Emmanuel Macron hat Erfolg mit den Reformen, die er in den ersten 18 Monaten seiner Amtszeit angestoßen hat – trotz der Gelbwestenproteste und der daraus resultierenden Zugeständnisse. Ein Kommentar von Tristan Perrier, Senior Economist, Economic Research bei Amundi.
Macron hat eine sehr ehrgeizige Reformagenda umgesetzt, die sich an der Angebotsökonomie und dem nordischen Flexicurity-Modell orientiert, also dem Kompromiss zwischen arbeitgeberfreundlicher Flexibilisierung des Arbeitsmarktes und der Sicherheit der Arbeitsplätze.
Die Ausrichtung der französischen Politik
Die Reformen zielen auf ein unternehmensfreundliches Umfeld ab, das sich auf Innovation, Wettbewerb und neue Marktteilnehmer konzentriert. Weitere Elemente sind ein verringerter Schutz für etablierte Player auf dem Arbeits-, Waren- und Dienstleistungsmarkt, ein Fokus auf Mobilität und Ausbildung sowie die Vereinfachung und Verbesserung großer Sozialhilfeprogramme, ohne drastische Kürzungen.

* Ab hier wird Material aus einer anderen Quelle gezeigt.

theorem bar0Read_onward {off len : Nat} {tag : ReadTag} (h : Onward K s t) : Onward K s (bar0Read t off len tag) := by
  unfold bar0Read
  exact readEnds_onward (hostSend_onward (mbxSettle_onward h))

theorem readList_onward {a n : Nat} (h : Onward K s t) : Onward K s (readList t a n).2.2 := by
  unfold readList
  exact readBytes_onward h

theorem checkDesc_onward {q : Queue} {d : Nat} (h : Onward K s t) : Onward K s (checkDesc t q d).2 := by
  unfold checkDesc
  dsimp only
  split
  · exact h
  · split
    · split
      · exact readList_onward h
      · split
        · exact onward_if (readList_onward h) bump_onward
        · exact readList_onward h
    · split
      · exact h
      · split
        · exact onward_ite (bump_onward h) h
        · exact h

theorem refuseJob_onward {j status cause : Nat} (h : Onward K s t) : Onward K s (refuseJob t j status cause) := by
  unfold refuseJob
  split
  · exact h
  · exact postComp_onward (onward_update h)

theorem fetchDesc_onward {n d : Nat} (h : Onward K s t) : Onward K s (fetchDesc t n d) := by
  unfold fetchDesc
  dsimp only
  split
  · exact refuseJob_onward (onward_of_snd ‹_› (checkDesc_onward (hostSend_onward (onward_update (setQueue_onward
      (onward_update h))))))
  · exact failedReq_onward (onward_of_snd ‹_› (checkDesc_onward (hostSend_onward (onward_update (setQueue_onward
      (onward_update h))))))
  · exact onward_ite (refuseJob_onward (onward_of_snd ‹_› (checkDesc_onward (hostSend_onward (onward_update (setQueue_onward
      (onward_update h))))))) (setQueue_onward (onward_update (onward_of_snd ‹_› (checkDesc_onward (hostSend_onward
      (onward_update (setQueue_onward (onward_update h))))))))

theorem admitJob_onward {o : Nat × Nat × Job × Nat} (h : Onward K s t) : Onward K s (admitJob t o) := by
  unfold admitJob
  exact onward_foldl (setQueue_onward (onward_update h)) (fun _ _ hu => unquiet_onward (setTile_onward hu))

theorem queueVector_onward {n : Nat} (h : Onward K s t) : Onward K s (queueVector t n) := by
  unfold queueVector
  exact onward_ite h (onward_ite (setQueue_onward h) (sendVector_onward (setQueue_onward h)))

theorem writeComp_onward {n : Nat} {c : Comp} (h : Onward K s t) : Onward K s (writeComp t n c) := by
  unfold writeComp
  exact settleQueue_onward (queueVector_onward (hostSend_onward (bump_onward (setQueue_onward h))))

/-! ### The functions of Machine/Catalogue -/

theorem setStage_onward {tr : Transport} {v : Stage} (h : Onward K s t) : Onward K s (setStage t tr v) := by
  unfold setStage
  split
  · exact onward_update h
  · exact h

theorem countFab_onward {tr : Transport} (h : Onward K s t) : Onward K s (countFab t tr) := by
  unfold countFab
  split
  · exact bump_onward h
  · exact h

theorem catRead_onward {tr : Transport} {staged : Bool} {r : CatReq} {row : EntRow} (h : Onward K s t) :
    Onward K s (catRead t tr staged r row).2.2 := by
  unfold catRead
  dsimp only
  split
  · split
    · exact h
    · split <;> exact h
  · split
    · exact h
    · split <;> exact h

theorem enterSleep_onward (h : Onward K s t) : Onward K s (enterSleep t) := by
  unfold enterSleep
  exact onward_update h
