-- ==== Sys2Proof/Machine/CmdOps.lean ====
section
/-!
DEFINITION. The command executive's operations (02): the packet's words and CRC, the checks of arrival, the replay
cache, replies, events and the journal, the start rules of the queues, the shared course of every opcode, the frames
of the Tie link, and the snapshot strobe, which several units issue.
-/

namespace Sys2Proof.Machine

open Sys2Proof

/-! ### CRC-32C and packet words (R42, R43, R45) -/

/-- One bit of the reflected CRC-32C (R43). -/
def crcBit (c : BitVec 32) : BitVec 32 :=
  if c.getLsbD 0 then (c >>> 1) ^^^ 0x82F63B78#32 else c >>> 1

/-- One byte of the CRC. -/
def crcByte (c : BitVec 32) (b : Byte) : BitVec 32 :=
  let x := c ^^^ b.setWidth 32
  crcBit (crcBit (crcBit (crcBit (crcBit (crcBit (crcBit (crcBit x)))))))

/-- The four bytes of a word, lowest first (R3). -/
def wordBytes (w : Word) : List Byte :=
  [w.extractLsb' 0 8, w.extractLsb' 8 8, w.extractLsb' 16 8, w.extractLsb' 24 8]

/-- The CRC-32C of a list of bytes (R43). -/
def crc32c (l : List Byte) : Word := (l.foldl crcByte 0xFFFFFFFF#32) ^^^ 0xFFFFFFFF#32

/-- The CRC-32C over the bytes of words (R43). -/
def crcWords (l : List Word) : Word := crc32c (l.flatMap wordBytes)

/-- The fields of a packet's words (R42); the last word is the CRC. -/
def parsePacket (x : Xport) (q : Nat) (ws : List Word) : Packet :=
  let w0 := ws.getD 0 0
  let w2 := ws.getD 2 0
  { xport := x, q := q
    opcode := w0.extractLsb' 16 16
    resv := wbit w0 3, barrier := wbit w0 2, chain := wbit w0 1, ack := wbit w0 0
    csn := ws.getD 1 0
    epoch := w2.extractLsb' 16 16, tclass := w2.extractLsb' 8 8, tindex := w2.extractLsb' 0 8
    params := (ws.drop 3).dropLast
    crc := ws.getLastD 0 }

/-- Word `k` of a packet, for k ≥ 3 a parameter word (0 where the packet has none). -/
def pw (p : Packet) (k : Nat) : Word := p.params.getD (k - 3) 0

/-- The number in bits `hi`–`lo` of word `k`. -/
def pb (p : Packet) (k hi lo : Nat) : Nat := wbits (pw p k) hi lo

/-- The signed 64-bit parameter whose lower word is word `k`. -/
def pS (p : Packet) (k : Nat) : Int := pairS (pw p k) (pw p (k + 1))

/-- The opcode as a number. -/
def opNum (p : Packet) : Nat := p.opcode.toNat

/-- The target index as a number. -/
def tix (p : Packet) : Nat := p.tindex.toNat

/-- The words of a reply, event or journal copy, with its CRC (R45). -/
def replyWords (r : Reply) : List Word :=
  let ws := [toW (r.op.toNat * 2 ^ 16 + (r.payload.length + 5) * 16 + r.kind), r.csn, r.esn,
             toW (r.status * 2 ^ 16 + r.detail)] ++ r.payload
  ws ++ [crcWords ws]

/-! ### Opcodes (R44, R49, R77) -/

/-- ATTACH, RESYNC and GET_STATUS are unsequenced (R50). -/
def isUnseq (op : Nat) : Bool := op == 1 || op == 2 || op == 4
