/-- CAN_DISABLE_COMPLETE: no frame is on the bus any more (R401). -/
def execCanDisableComplete (c : Fin 2) (s : State) : Out := s.onDev fun d =>
  if d.dozing || !(d.canCh c).disabling || (d.canCh c).sending.isSome then d else
  let d := d.each (d.canCh c).order fun d x => d.canEnd c x 3
  let n := (d.canCh c).abN
  let d := (d.canCounts c 0 0).setCanState c 0
  let d := d.modCan c fun s => { s with disabling := false, recovering := false, abN := 0, shadowRun := false }
  (d.resolve ⟨.can, c⟩ 0x0306 0 []).resolve ⟨.can, 2 + c.val⟩ 0 0 [toW n]

/-- The lowest free transmit entry (R391). -/
def Dev.canFree (d : Dev) (c : Nat) : Option Nat :=
  (List.range 64).find? fun x => !d.bit (R.CAN_TX_PEND c) x && !d.bit (R.CAN_TX_DONE c) x

/-- The data words of a CAN_SEND. -/
def canSendWords (p : Packet) : Nat := (canBytes (pb p 3 30 30 = 1) (pb p 3 27 27 = 1) (pb p 3 19 16) + 3) / 4

/-- CAN_SEND (R400). -/
def specCanSend : OpSpec where
  len p := if pb p 3 31 31 = 1 then 1 else 2 + canSendWords p
  check d p :=
    let c := tix p
    let st := d.canState c
    let abort := pb p 3 31 31 = 1
    let fdf := pb p 3 30 30 = 1
    failOf [
      (abort && pb p 3 30 6 ≠ 0, 0x0201, 3),
      (!abort && (pb p 3 26 25 ≠ 0 || (pb p 3 27 27 = 1 && fdf) || (pb p 3 29 29 = 1 && !fdf) || (8 < pb p 3 19 16 && !fdf)
        || (16 ≤ pb p 3 24 20 && pb p 3 24 20 ≠ 31)), 0x0201, 3),
      (!abort && (pb p 4 31 29 ≠ 0 || (pb p 3 28 28 = 0 && 0x7FF < pb p 4 28 0)), 0x0201, 4),
      (st ≠ 1 && !d.canRuns c && st ≠ 4, 0x0301, st),
      (st = 4 && !d.fb (R.CAN_CFG c) F.CAN_CFG_AUTO_REC && !(d.canCh c).recovering, 0x0802, 0),
      (abort && !d.bit (R.CAN_TX_PEND c) (pb p 3 5 0), 0x0301, st),
      (!abort && (d.canFree c).isNone, 0x0303, 0)]
  run d p :=
    let c := tix p
    if pb p 3 31 31 = 1 then
      let x := pb p 3 5 0
      if (d.canCh c).sending = some x then
        .wait (d.modCan c fun s => { s with aborts := if s.aborts.contains x then s.aborts else s.aborts ++ [x] }) [⟨.canTx, 64 * c + x⟩] []
      else .done (d.canEnd c x 3) 0 0 [toW x]
    else match d.canFree c with
      | none => .done d 0x0303 0 []
      | some x =>
        let n := canBytes (pb p 3 30 30 = 1) (pb p 3 27 27 = 1) (pb p 3 19 16)
        let bytes := (((p.params.drop 2).flatMap wordBytes)).take n
        let d := ((d.wr (canTx c x 0) (pw p 3)).wr (canTx c x 1) (pw p 4)).wr (canTx c x 2) 0
        let d := (d.wr (canTx c x 3) 0).each (List.range 16) fun d k => d.wr (canTx c x (4 + k)) (dataWord bytes k)
        let d := (d.setBit (R.CAN_TX_PEND c) x true).modCan c fun s => { s with order := s.order ++ [x] }
        .done d 0 0 [toW x]

/-- CAN_SEND. -/
def execCanSend (p : Packet) (s : State) : Out := s.onDev fun d => d.runOp 0x0A03 specCanSend p

end Sys2Proof.Machine
end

Diese Politik brachte viel Lob von Organisationen wie der OECD ein. In ihrem Bericht über Frankreich vom April 2019 schätzte die OECD die positiven Auswirkungen auf das BIP nach zehn Jahren auf 3,2 Prozent allein aufgrund der bereits eingeleiteten Reformen in den Bereichen Steuern, Arbeitsmarkt und Straffung der Verwaltung.
Frankreich wird derzeit oftmals als die Industrienation eingestuft, die die umfangreichsten langfristig angelegten, wachstumsfördernden Reformen durchgeführt hat – gerade auch im Vergleich zu den europäischen Nachbarn. Auch die öffentlichen Finanzen haben sich allmählich erholt.
Die wichtigsten Etappen dieser Politik waren:
· Eine Steuerreform, bei der sich ein Teil der Last weg von Unternehmen und Arbeitnehmern hin zu wohlhabenden Rentnern, Tabak und Kraftstoff verlagert;
· Reformen des Arbeitsmarktes, der Lehrlingsausbildung und der Berufsausbildung, um mehr Flexibilität zu schaffen und die Rolle der Gewerkschaften bei Verhandlungen und der Verwaltung der Sozialsysteme zu verringern;
· Eine Reform der französischen Eisenbahn;
· Maßnahmen zur Förderung der Bildung, insbesondere in benachteiligten Stadtteilen;
· Eine Erhöhung bestimmter Mindestansprüche für Behinderte und ältere Menschen;
· Maßnahmen zur Behebung regulatorischer Beschränkungen, die das Angebot auf den Märkten für Produkte und Dienstleistungen behindern;
· Die Einführung eines Fünfjahresinvestitionsplans in Höhe von 57 Milliarden Euro (etwa 2,5 Prozent des BIP).
Gelbwesten erzwangen eine gewisse Reform der Reform
Im November 2018 zwang der plötzliche Ausbruch der Gelbwestenbewegung die Regierung zu erheblichen Zugeständnissen; zu einer stärker nachfrageorientierten Politik und einer weniger aggressiven Haushaltskonsolidierung. Insgesamt wurden zwischen Dezember 2018 und April 2019 mehr als 15 Milliarden Euro oder 0,7 Prozent des BIP an fiskalischen Maßnahmen angekündigt.
Darunter sind die Streichung geplanter Benzinsteuererhöhungen, Steuersenkungen oder die Streichung von Steuererhöhungen für Haushalte mit mittlerem Einkommen, Anpassungen der Lebenshaltungskosten einiger Renten, Steuerbefreiungen für Überstunden und bestimmte Boni sowie Steuererleichterungen für Arbeitnehmer mit niedrigem Einkommen.